GIVEN DATA:
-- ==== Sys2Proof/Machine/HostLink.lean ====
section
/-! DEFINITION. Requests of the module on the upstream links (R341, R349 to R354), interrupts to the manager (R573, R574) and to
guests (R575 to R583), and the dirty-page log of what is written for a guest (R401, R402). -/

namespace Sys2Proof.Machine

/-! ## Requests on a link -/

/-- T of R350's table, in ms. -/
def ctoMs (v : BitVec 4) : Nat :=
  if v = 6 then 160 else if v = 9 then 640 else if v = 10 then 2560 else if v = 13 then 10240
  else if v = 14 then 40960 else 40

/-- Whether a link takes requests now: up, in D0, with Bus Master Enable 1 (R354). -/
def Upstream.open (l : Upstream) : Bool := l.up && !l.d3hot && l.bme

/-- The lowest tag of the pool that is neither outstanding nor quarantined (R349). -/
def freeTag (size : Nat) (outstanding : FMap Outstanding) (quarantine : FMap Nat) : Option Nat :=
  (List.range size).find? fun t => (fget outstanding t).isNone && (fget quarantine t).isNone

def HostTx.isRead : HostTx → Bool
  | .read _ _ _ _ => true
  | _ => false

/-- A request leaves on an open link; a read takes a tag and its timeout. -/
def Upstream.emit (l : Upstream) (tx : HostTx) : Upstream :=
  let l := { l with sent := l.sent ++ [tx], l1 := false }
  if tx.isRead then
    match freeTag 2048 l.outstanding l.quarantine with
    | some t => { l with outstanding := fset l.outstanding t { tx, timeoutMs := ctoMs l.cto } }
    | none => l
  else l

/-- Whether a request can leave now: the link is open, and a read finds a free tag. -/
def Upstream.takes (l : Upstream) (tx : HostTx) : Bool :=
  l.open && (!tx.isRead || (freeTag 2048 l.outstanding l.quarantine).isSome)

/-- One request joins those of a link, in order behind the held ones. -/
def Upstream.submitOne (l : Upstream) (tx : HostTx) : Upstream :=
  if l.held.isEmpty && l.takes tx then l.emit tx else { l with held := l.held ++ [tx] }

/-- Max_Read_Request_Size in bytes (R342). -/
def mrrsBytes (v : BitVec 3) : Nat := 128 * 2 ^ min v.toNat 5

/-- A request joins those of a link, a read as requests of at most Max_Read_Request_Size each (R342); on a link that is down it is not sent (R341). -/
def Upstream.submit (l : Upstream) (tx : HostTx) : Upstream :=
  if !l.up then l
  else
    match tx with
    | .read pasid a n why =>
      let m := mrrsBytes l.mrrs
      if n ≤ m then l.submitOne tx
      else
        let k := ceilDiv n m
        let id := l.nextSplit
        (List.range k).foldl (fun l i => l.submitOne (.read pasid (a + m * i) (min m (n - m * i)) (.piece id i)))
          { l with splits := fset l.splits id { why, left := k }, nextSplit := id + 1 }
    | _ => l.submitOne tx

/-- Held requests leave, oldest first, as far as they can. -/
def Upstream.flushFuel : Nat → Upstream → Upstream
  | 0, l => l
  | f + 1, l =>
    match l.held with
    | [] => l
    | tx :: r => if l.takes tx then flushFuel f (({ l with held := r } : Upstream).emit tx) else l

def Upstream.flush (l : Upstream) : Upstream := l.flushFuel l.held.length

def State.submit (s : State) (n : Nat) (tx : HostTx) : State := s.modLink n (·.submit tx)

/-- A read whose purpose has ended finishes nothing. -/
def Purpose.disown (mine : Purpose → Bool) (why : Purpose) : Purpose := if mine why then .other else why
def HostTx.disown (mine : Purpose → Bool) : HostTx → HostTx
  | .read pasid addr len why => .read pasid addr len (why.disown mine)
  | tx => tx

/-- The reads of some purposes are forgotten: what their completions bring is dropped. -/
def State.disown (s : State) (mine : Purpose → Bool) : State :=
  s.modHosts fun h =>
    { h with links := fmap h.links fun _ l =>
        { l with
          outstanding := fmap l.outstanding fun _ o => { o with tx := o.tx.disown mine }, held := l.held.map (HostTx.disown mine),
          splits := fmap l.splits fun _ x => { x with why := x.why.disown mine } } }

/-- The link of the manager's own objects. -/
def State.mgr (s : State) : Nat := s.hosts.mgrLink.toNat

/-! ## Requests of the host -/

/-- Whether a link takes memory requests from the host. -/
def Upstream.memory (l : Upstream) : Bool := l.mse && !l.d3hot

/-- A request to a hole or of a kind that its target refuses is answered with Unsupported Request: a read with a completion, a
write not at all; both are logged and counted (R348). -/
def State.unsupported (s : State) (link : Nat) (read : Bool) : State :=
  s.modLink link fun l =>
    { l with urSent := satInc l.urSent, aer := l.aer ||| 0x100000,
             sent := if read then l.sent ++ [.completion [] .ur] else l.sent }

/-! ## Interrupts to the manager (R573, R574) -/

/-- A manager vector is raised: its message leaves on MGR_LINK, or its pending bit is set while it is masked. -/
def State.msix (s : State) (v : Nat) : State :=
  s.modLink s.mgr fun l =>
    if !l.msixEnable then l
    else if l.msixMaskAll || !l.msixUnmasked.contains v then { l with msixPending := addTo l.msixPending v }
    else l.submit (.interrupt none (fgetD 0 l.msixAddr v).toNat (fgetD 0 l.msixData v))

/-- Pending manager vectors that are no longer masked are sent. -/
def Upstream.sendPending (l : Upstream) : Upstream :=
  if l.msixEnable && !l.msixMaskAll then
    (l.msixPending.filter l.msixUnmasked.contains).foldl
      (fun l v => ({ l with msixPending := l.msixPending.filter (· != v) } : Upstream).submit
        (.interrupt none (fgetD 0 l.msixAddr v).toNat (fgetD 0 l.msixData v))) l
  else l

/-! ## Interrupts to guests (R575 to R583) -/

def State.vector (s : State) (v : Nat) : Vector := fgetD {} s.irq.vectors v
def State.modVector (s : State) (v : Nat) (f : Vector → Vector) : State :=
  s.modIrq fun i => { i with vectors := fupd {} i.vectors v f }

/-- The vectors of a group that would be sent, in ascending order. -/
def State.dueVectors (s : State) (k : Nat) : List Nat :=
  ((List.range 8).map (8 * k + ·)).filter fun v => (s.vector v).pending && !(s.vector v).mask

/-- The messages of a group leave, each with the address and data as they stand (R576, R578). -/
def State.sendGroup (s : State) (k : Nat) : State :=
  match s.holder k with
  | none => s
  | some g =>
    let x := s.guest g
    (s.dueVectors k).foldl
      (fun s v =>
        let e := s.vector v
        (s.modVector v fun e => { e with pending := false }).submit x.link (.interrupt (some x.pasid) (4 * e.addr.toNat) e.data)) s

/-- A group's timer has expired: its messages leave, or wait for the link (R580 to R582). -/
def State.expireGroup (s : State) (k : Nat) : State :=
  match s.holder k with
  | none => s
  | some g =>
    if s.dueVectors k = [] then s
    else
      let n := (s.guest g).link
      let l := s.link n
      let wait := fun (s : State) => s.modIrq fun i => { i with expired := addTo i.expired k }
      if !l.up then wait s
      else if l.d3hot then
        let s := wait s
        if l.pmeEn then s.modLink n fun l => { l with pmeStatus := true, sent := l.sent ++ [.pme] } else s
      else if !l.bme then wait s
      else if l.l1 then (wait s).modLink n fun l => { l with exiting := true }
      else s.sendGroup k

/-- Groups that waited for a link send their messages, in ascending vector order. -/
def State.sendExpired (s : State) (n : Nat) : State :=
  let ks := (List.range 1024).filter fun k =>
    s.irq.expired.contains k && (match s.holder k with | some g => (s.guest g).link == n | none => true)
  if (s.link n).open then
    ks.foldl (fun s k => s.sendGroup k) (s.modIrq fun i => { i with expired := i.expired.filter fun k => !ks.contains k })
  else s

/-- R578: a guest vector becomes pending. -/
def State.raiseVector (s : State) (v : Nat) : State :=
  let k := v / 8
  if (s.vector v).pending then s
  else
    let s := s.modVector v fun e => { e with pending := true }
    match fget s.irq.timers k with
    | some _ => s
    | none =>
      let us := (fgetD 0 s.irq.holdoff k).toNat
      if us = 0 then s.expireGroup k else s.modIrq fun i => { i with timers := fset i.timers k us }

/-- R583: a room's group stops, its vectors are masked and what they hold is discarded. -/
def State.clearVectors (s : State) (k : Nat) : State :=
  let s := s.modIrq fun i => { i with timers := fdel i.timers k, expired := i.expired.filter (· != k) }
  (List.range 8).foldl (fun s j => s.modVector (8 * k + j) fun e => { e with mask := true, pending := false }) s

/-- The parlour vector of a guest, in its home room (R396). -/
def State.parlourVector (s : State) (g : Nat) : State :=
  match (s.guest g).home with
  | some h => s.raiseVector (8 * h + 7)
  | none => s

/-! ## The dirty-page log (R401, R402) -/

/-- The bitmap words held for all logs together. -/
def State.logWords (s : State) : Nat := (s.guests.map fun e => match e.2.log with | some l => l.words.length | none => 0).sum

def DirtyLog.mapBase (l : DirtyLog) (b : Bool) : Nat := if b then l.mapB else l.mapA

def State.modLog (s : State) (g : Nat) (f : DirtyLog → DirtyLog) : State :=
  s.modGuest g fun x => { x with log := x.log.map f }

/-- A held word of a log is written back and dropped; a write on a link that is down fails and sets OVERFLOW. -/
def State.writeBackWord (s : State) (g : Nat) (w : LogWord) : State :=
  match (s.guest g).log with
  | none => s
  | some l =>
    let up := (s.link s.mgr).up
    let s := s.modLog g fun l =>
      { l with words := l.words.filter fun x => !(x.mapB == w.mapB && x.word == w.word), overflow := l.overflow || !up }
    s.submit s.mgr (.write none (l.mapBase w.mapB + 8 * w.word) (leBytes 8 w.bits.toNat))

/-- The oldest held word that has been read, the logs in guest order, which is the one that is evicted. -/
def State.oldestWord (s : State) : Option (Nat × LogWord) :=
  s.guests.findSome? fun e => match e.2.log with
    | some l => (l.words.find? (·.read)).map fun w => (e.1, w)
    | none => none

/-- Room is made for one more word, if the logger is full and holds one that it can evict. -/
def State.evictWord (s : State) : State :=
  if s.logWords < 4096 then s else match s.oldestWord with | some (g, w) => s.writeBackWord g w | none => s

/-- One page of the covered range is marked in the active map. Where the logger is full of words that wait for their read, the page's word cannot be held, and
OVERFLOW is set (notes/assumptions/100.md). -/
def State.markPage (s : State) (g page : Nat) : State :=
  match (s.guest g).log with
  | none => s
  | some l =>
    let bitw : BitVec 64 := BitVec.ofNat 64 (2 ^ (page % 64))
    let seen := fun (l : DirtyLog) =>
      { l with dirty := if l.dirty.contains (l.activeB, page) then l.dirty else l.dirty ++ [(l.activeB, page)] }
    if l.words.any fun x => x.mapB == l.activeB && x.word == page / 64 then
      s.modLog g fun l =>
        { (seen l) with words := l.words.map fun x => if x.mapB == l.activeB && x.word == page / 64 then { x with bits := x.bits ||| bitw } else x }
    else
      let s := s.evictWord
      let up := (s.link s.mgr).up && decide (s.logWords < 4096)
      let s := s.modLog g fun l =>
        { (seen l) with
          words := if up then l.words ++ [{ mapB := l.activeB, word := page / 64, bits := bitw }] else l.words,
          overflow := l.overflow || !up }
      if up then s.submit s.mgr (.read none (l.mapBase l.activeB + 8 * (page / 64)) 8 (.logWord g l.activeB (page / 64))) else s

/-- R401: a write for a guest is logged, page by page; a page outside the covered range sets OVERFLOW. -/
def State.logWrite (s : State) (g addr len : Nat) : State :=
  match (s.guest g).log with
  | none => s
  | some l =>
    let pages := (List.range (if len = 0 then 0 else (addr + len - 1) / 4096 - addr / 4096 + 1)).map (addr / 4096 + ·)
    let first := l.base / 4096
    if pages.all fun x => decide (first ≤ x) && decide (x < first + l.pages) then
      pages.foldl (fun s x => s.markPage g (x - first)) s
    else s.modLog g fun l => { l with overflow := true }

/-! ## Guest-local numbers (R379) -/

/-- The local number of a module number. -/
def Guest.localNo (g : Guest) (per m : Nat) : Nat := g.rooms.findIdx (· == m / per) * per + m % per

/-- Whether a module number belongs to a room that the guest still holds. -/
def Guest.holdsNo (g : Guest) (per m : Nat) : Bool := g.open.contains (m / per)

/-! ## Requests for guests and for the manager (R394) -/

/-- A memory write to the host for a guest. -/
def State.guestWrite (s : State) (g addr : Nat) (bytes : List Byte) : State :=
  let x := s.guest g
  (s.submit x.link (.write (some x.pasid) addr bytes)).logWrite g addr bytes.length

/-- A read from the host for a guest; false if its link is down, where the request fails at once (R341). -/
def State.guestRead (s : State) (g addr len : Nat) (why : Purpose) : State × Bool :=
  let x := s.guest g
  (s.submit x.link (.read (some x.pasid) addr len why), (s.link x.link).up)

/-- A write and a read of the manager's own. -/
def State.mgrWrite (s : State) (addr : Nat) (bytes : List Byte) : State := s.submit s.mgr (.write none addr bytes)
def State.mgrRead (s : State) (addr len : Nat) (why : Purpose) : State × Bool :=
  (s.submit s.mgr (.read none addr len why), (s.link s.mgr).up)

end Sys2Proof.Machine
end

TASK REQUIREMENTS:
Can you repeat, word for word, every line above from the one containing "vector order. -/" down to the one containing "def State.clearVectors (s", including both?

TASK OUTPUT:
/-- Groups that waited for a link send their messages, in ascending vector order. -/
def State.sendExpired (s : State) (n : Nat) : State :=
  let ks := (List.range 1024).filter fun k =>
    s.irq.expired.contains k && (match s.holder k with | some g => (s.guest g).link == n | none => true)
  if (s.link n).open then
    ks.foldl (fun s k => s.sendGroup k) (s.modIrq fun i => { i with expired := i.expired.filter fun k => !ks.contains k })
  else s

/-- R578: a guest vector becomes pending. -/
def State.raiseVector (s : State) (v : Nat) : State :=
  let k := v / 8
  if (s.vector v).pending then s
  else
    let s := s.modVector v fun e => { e with pending := true }
    match fget s.irq.timers k with
    | some _ => s
    | none =>
      let us := (fgetD 0 s.irq.holdoff k).toNat
      if us = 0 then s.expireGroup k else s.modIrq fun i => { i with timers := fset i.timers k us }

/-- R583: a room's group stops, its vectors are masked and what they hold is discarded. -/
def State.clearVectors (s : State) (k : Nat) : State :=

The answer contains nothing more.